Анатолий Белый: «Мы рассказываем историю великой любви»

Социум

Актер считает главную роль в картине «Орлова и Александров» подарком судьбы

На Первом канале - премьера фильма «Орлова и Александров». В центре сюжета история самой известной звездной пары в истории советского кинематографа - великой актрисы Любови Орловой и гениального режиссера Григория Александрова, создавшего киношедевры «Веселые ребята», «Цирк» и «Волга-Волга». О том, как проходили съемки телепроекта и что он ценит в кино и жизни, нам рассказал исполнитель роли Александрова - заслуженный артист России Анатолий Белый.
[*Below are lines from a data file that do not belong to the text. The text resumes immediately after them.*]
-- ==== Sys2Proof/Laws/FootTime.lean ====
section
/-!
SUPPORT. Footprints of the operations of Machine/Time.lean.
-/

set_option Elab.async false

set_option linter.all false

set_option maxRecDepth 4000

namespace Sys2Proof.Machine

theorem foot_modTime {m : Nat} {z t : State} (hs : 0x40 ||| m = m) (h : Foot m z t) (a0 : _) :
    Foot m z (State.modTime a0 t) := by
  refine Foot.step (m := 0x40) ?_ hs h
  clear h hs
  have h := Foot.refl 0x40 t
  unfold State.modTime
  repeat' first
    | with_reducible assumption
    | (intro x; first | clear_value x | skip)
    | lift_lets
    | ((with_reducible refine Foot.lit ?_ rfl rfl ?_ ?_ ?_ ?_ ?_ ?_); rotate_left; rfl; rfl; rfl; rfl; (first | exact Nat.le_refl _ | exact Nat.le_succ _); (constructor <;> first | with_reducible exact Kept.same | exact Kept.masked rfl); (first | with_reducible assumption))
    | split
    | dsimp only

theorem foot_modTso {m : Nat} {z t : State} (hs : 0x40 ||| m = m) (h : Foot m z t) (a0 : _) (a1 : _) :
    Foot m z (State.modTso a0 a1 t) := by
  refine Foot.step (m := 0x40) ?_ hs h
  clear h hs
  have h := Foot.refl 0x40 t
  unfold State.modTso
  repeat' first
    | with_reducible assumption
    | (intro x; first | clear_value x | skip)
    | lift_lets
    | with_reducible refine foot_modTime rfl ?_ ..
    | split
    | dsimp only

theorem foot_tsoArm {m : Nat} {z t : State} (hs : 0x800000000040 ||| m = m) (h : Foot m z t) (a0 : _) :
    Foot m z (State.tsoArm a0 t) := by
  refine Foot.step (m := 0x800000000040) ?_ hs h
  clear h hs
  have h := Foot.refl 0x800000000040 t
  unfold State.tsoArm
  repeat' first
    | with_reducible assumption
    | (intro x; first | clear_value x | skip)
    | lift_lets
    | with_reducible refine foot_modTso rfl ?_ ..
    | with_reducible refine foot_setFld (blk_TSO_CFG_EN ..) rfl ?_ ..
    | with_reducible refine foot_setFld (blk_TSO_MISS_COUNT ..) rfl ?_ ..
    | with_reducible refine foot_setFlag (blk_TSO_CFG_EN ..) rfl ?_ ..
    | with_reducible refine foot_setFlag (blk_TSO_MISS_COUNT ..) rfl ?_ ..
    | with_reducible apply Foot.ite
    | split
    | dsimp only

theorem foot_tsoStep {m : Nat} {z t : State} (hs : 0x800000000040 ||| m = m) (h : Foot m z t) (a0 : _) :
    Foot m z (State.tsoStep a0 t) := by
  refine Foot.step (m := 0x800000000040) ?_ hs h
  clear h hs
  have h := Foot.refl 0x800000000040 t
  unfold State.tsoStep
  repeat' first
    | with_reducible assumption
    | (intro x; first | clear_value x | skip)
    | lift_lets
    | with_reducible refine foot_modTso rfl ?_ ..
    | with_reducible refine foot_setFlag (blk_TSO_MISS_COUNT ..) rfl ?_ ..
    | with_reducible refine foot_setFlag (blk_TSO_CFG_EN ..) rfl ?_ ..
    | with_reducible refine foot_addSat (blk_TSO_MISS_COUNT ..) rfl ?_ ..
    | with_reducible refine foot_addSat (blk_TSO_CFG_EN ..) rfl ?_ ..
    | with_reducible refine foot_incSat (blk_TSO_MISS_COUNT ..) rfl ?_ ..
    | with_reducible refine foot_incSat (blk_TSO_CFG_EN ..) rfl ?_ ..
    | with_reducible apply Foot.ite
    | split
    | dsimp only

theorem foot_tsoCfgWrite {m : Nat} {z t : State} (hs : 0x72288120a4ea4fc0 ||| m = m) (h : Foot m z t) (a0 : _) (a1 : _) :
    Foot m z (State.tsoCfgWrite a0 a1 t) := by
  refine Foot.step (m := 0x72288120a4ea4fc0) ?_ hs h
  clear h hs
  have h := Foot.refl 0x72288120a4ea4fc0 t
  unfold State.tsoCfgWrite
  repeat' first
    | with_reducible assumption
    | (intro x; first
        | (refine Foot.cut (P := Foot 0x72288120a4ea4fc0 t x) ?_ ?_; rotate_left; subst x; rotate_left; intro hx; clear_value x)
        | (refine Foot.cut (P := PairFoot 0x72288120a4ea4fc0 t x) ?_ ?_; rotate_left; subst x; rotate_left; intro hx; clear_value x)
        | (refine Foot.cut (P := OptFoot 0x72288120a4ea4fc0 t x) ?_ ?_; rotate_left; subst x; rotate_left; intro hx; clear_value x)
        | (have hf := x.programmed; clear hf)
        | clear_value x
        | skip)
    | lift_lets
    | with_reducible refine foot_tsoArm rfl ?_ ..
    | with_reducible refine foot_raise rfl ?_ ..
    | with_reducible refine foot_modTso rfl ?_ ..
    | with_reducible refine foot_emit rfl ?_ ..
    | with_reducible refine foot_setFlag (blk_TSO_CFG_EN ..) rfl ?_ ..
    | with_reducible refine foot_plainWrite (blk_TSO_CFG_EN ..) rfl ?_ ..
    | with_reducible refine Foot.foldl (fun _ _ _ => ?_) ?_
    | with_reducible refine PairFoot.foldl (fun _ _ _ => ?_) ?_
    | with_reducible apply Foot.ite
    | with_reducible apply PairFoot.ite
    | with_reducible apply OptFoot.ite
    | with_reducible apply OutFoot.ite
    | with_reducible apply ExFoot.ite
    | with_reducible exact ExFoot.error
    | with_reducible refine ExFoot.ok ?_
    | with_reducible refine PairFoot.forL (fun _ _ _ => ?_) ?_
    | with_reducible refine PairFoot.forN (fun _ _ _ => ?_) ?_
    | with_reducible refine OptFoot.some ?_
    | with_reducible exact OptFoot.none
    | with_reducible refine OutFoot.next ?_
    | with_reducible refine OptFoot.getD ?_ ?_
    | with_reducible refine PairFoot.snd ?_
    | with_reducible exact PairFoot.out (by assumption)
    | with_reducible refine PairFoot.eq (by assumption) ?_
    | with_reducible refine OptFoot.eq (by assumption) ?_
    | with_reducible refine ExFoot.eq (by assumption) ?_
    | ((with_reducible refine Foot.lit ?_ rfl rfl ?_ ?_ ?_ ?_ ?_ ?_); rotate_left; rfl; rfl; rfl; rfl; (first | exact Nat.le_refl _ | exact Nat.le_succ _); (constructor <;> first | with_reducible exact Kept.same | exact Kept.masked rfl); (first | with_reducible assumption | with_reducible refine foot_tsoArm rfl ?_ .. | with_reducible refine foot_raise rfl ?_ .. | with_reducible refine foot_modTso rfl ?_ .. | with_reducible refine foot_emit rfl ?_ .. | with_reducible refine foot_setFlag (blk_TSO_CFG_EN ..) rfl ?_ .. | with_reducible refine foot_plainWrite (blk_TSO_CFG_EN ..) rfl ?_ .. | with_reducible refine Foot.foldl (fun _ _ _ => ?_) ?_ | with_reducible refine PairFoot.foldl (fun _ _ _ => ?_) ?_ | with_reducible apply Foot.ite | with_reducible apply PairFoot.ite | with_reducible apply OptFoot.ite | with_reducible apply OutFoot.ite | with_reducible apply ExFoot.ite | with_reducible exact ExFoot.error | with_reducible refine ExFoot.ok ?_ | with_reducible refine PairFoot.forL (fun _ _ _ => ?_) ?_ | with_reducible refine PairFoot.forN (fun _ _ _ => ?_) ?_ | with_reducible refine OptFoot.some ?_ | with_reducible exact OptFoot.none | with_reducible refine OutFoot.next ?_ | with_reducible refine OptFoot.getD ?_ ?_ | with_reducible refine PairFoot.snd ?_))
    | split
    | with_reducible refine PairFoot.mk ?_
    | dsimp only

theorem foot_execTsoEnable {m : Nat} {z t : State} (hs : 0x72288120a4ea4fc0 ||| m = m) (h : Foot m z t) (a0 : _) (a1 : _) (a2 : _) :
    OutFoot m z (execTsoEnable a0 a1 a2 t) := by
  refine OutFoot.step (m := 0x72288120a4ea4fc0) ?_ hs h
  clear h hs
  have h := Foot.refl 0x72288120a4ea4fc0 t
  unfold execTsoEnable
  repeat' first
    | with_reducible assumption
    | (intro x; first | clear_value x | skip)
    | lift_lets
    | with_reducible refine foot_tsoCfgWrite rfl ?_ ..
    | with_reducible refine OutFoot.next ?_
    | split
    | dsimp only

theorem foot_execTsoPulse {m : Nat} {z t : State} (hs : 0x802000000040 ||| m = m) (h : Foot m z t) (a0 : _) :
    OutFoot m z (execTsoPulse a0 t) := by
  refine OutFoot.step (m := 0x802000000040) ?_ hs h
  clear h hs
  have h := Foot.refl 0x802000000040 t
  unfold execTsoPulse
  repeat' first
    | with_reducible assumption
    | (intro x; first | (refine Foot.cut (P := Foot 0x802000000040 t x) ?_ ?_; rotate_left; subst x; rotate_left; intro hx; clear_value x) | clear_value x | skip)
    | lift_lets
    | with_reducible refine foot_modTso rfl ?_ ..
    | with_reducible refine foot_emit rfl ?_ ..
    | with_reducible refine foot_setFld (blk_TSO_IDX_COUNT ..) rfl ?_ ..
    | with_reducible apply Foot.ite
    | with_reducible refine OutFoot.next ?_
    | split
    | dsimp only

theorem foot_execTsoPulseEnd {m : Nat} {z t : State} (hs : 0x802000000040 ||| m = m) (h : Foot m z t) (a0 : _) :
    OutFoot m z (execTsoPulseEnd a0 t) := by
  refine OutFoot.step (m := 0x802000000040) ?_ hs h
  clear h hs
  have h := Foot.refl 0x802000000040 t
  unfold execTsoPulseEnd
  repeat' first
    | with_reducible assumption
    | (intro x; first | (refine Foot.cut (P := Foot 0x802000000040 t x) ?_ ?_; rotate_left; subst x; rotate_left; intro hx; clear_value x) | clear_value x | skip)
    | lift_lets
    | with_reducible refine foot_modTso rfl ?_ ..
    | with_reducible refine foot_emit rfl ?_ ..
    | with_reducible refine foot_setFlag (blk_TSO_CFG_EN ..) rfl ?_ ..
    | with_reducible apply Foot.ite
    | with_reducible refine OutFoot.next ?_
    | split
    | dsimp only

theorem foot_otStart {m : Nat} {z t : State} (hs : 0x72288100a4ea4fc0 ||| m = m) (h : Foot m z t) (a0 : _) :
    Foot m z (State.otStart a0 t) := by
  refine Foot.step (m := 0x72288100a4ea4fc0) ?_ hs h
  clear h hs
  have h := Foot.refl 0x72288100a4ea4fc0 t
  unfold State.otStart
  repeat' first
    | with_reducible assumption
    | (intro x; first | (refine Foot.cut (P := Foot 0x72288100a4ea4fc0 t x) ?_ ?_; rotate_left; subst x; rotate_left; intro hx; clear_value x) | clear_value x | skip)
    | lift_lets
    | with_reducible refine foot_tsoArm rfl ?_ ..
    | with_reducible refine foot_setRes rfl ?_ ..
    | with_reducible refine foot_raise rfl ?_ ..
    | with_reducible refine foot_setFld (blk_TIME_STAT_OT_VALID ..) rfl ?_ ..
    | with_reducible refine foot_setFld (blk_TIME_STAT_OT_DOM ..) rfl ?_ ..
    | with_reducible refine foot_setFld (blk_DOM_STAT_VALID ..) rfl ?_ ..
    | with_reducible refine foot_setFld (blk_DOM_STAT_STATE ..) rfl ?_ ..
    | with_reducible refine foot_setFlag (blk_TIME_STAT_OT_VALID ..) rfl ?_ ..
    | with_reducible refine foot_setFlag (blk_TIME_STAT_OT_DOM ..) rfl ?_ ..
    | with_reducible refine foot_setFlag (blk_DOM_STAT_VALID ..) rfl ?_ ..
    | with_reducible refine foot_setFlag (blk_DOM_STAT_STATE ..) rfl ?_ ..
    | with_reducible refine Foot.forN (fun _ _ _ => ?_) ?_
    | with_reducible apply Foot.ite
    | split
    | dsimp only

theorem foot_domSet {m : Nat} {z t : State} (hs : 0x72288100a4ea4fc0 ||| m = m) (h : Foot m z t) (a0 : _) (a1 : _) :
    Foot m z (State.domSet a0 a1 t) := by
  refine Foot.step (m := 0x72288100a4ea4fc0) ?_ hs h
  clear h hs
  have h := Foot.refl 0x72288100a4ea4fc0 t
  unfold State.domSet
  repeat' first
    | with_reducible assumption
    | (intro x; first | (refine Foot.cut (P := Foot 0x72288100a4ea4fc0 t x) ?_ ?_; rotate_left; subst x; rotate_left; intro hx; clear_value x) | clear_value x | skip)
    | lift_lets
    | with_reducible refine foot_otStart rfl ?_ ..
    | with_reducible refine foot_modDom rfl ?_ ..
    | with_reducible refine foot_raise rfl ?_ ..
    | with_reducible refine foot_setFld (blk_DOM_STAT_VALID ..) rfl ?_ ..
    | with_reducible refine foot_setFld (blk_DOM_STAT_STATE ..) rfl ?_ ..
    | with_reducible refine foot_setFlag (blk_DOM_STAT_VALID ..) rfl ?_ ..
    | with_reducible refine foot_setFlag (blk_DOM_STAT_STATE ..) rfl ?_ ..
    | with_reducible apply Foot.ite
    | split
    | dsimp only

theorem foot_dlReanchor {m : Nat} {z t : State} (hs : 0x40 ||| m = m) (h : Foot m z t) (a0 : _) :
    Foot m z (State.dlReanchor a0 t) := by
  refine Foot.step (m := 0x40) ?_ hs h
  clear h hs
  have h := Foot.refl 0x40 t
  unfold State.dlReanchor
  repeat' first
    | with_reducible assumption
    | (intro x; first | clear_value x | skip)
    | lift_lets
    | with_reducible refine foot_modDom rfl ?_ ..
    | with_reducible apply Foot.ite
    | split
    | dsimp only

theorem foot_otSwitch {m : Nat} {z t : State} (hs : 0x800000000040 ||| m = m) (h : Foot m z t) (a0 : _) (a1 : _) :
    OptFoot m z (State.otSwitch a0 a1 t) := by
  refine OptFoot.step (m := 0x800000000040) ?_ hs h
  clear h hs
  have h := Foot.refl 0x800000000040 t
  unfold State.otSwitch
  repeat' first
    | with_reducible assumption
    | (intro x; first | (refine Foot.cut (P := Foot 0x800000000040 t x) ?_ ?_; rotate_left; subst x; rotate_left; intro hx; clear_value x) | clear_value x | skip)
    | lift_lets
    | with_reducible refine foot_setRes rfl ?_ ..
    | with_reducible refine foot_dlReanchor rfl ?_ ..
    | with_reducible refine foot_modTime rfl ?_ ..
    | with_reducible refine foot_setFld (blk_TIME_STAT_OT_DOM ..) rfl ?_ ..
    | with_reducible apply Foot.ite
    | with_reducible apply OptFoot.ite
    | with_reducible refine OptFoot.some ?_
    | with_reducible exact OptFoot.none
    | split
    | dsimp only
- Анатолий, вы еще до выхода фильма сказали, что эта роль подарок судьбы. Она вам внутренне близка или понравилось, что роль многоплановая?
- И в вопросе многоплановости, и в вопросе объема так хорошо выписанные роли у нас сейчас редко случаются - или мне просто не везло... А тут такой простор: от комедии, буффонады в молодые годы, при поступлении к Эйзенштейну, до драматических событий: расстрел твоего оператора, линия со Сталиным, тиски, в которые постепенно зажимает система. Плюс ревность… Возможность сыграть во всем этом диапазоне - конечно, это подарок.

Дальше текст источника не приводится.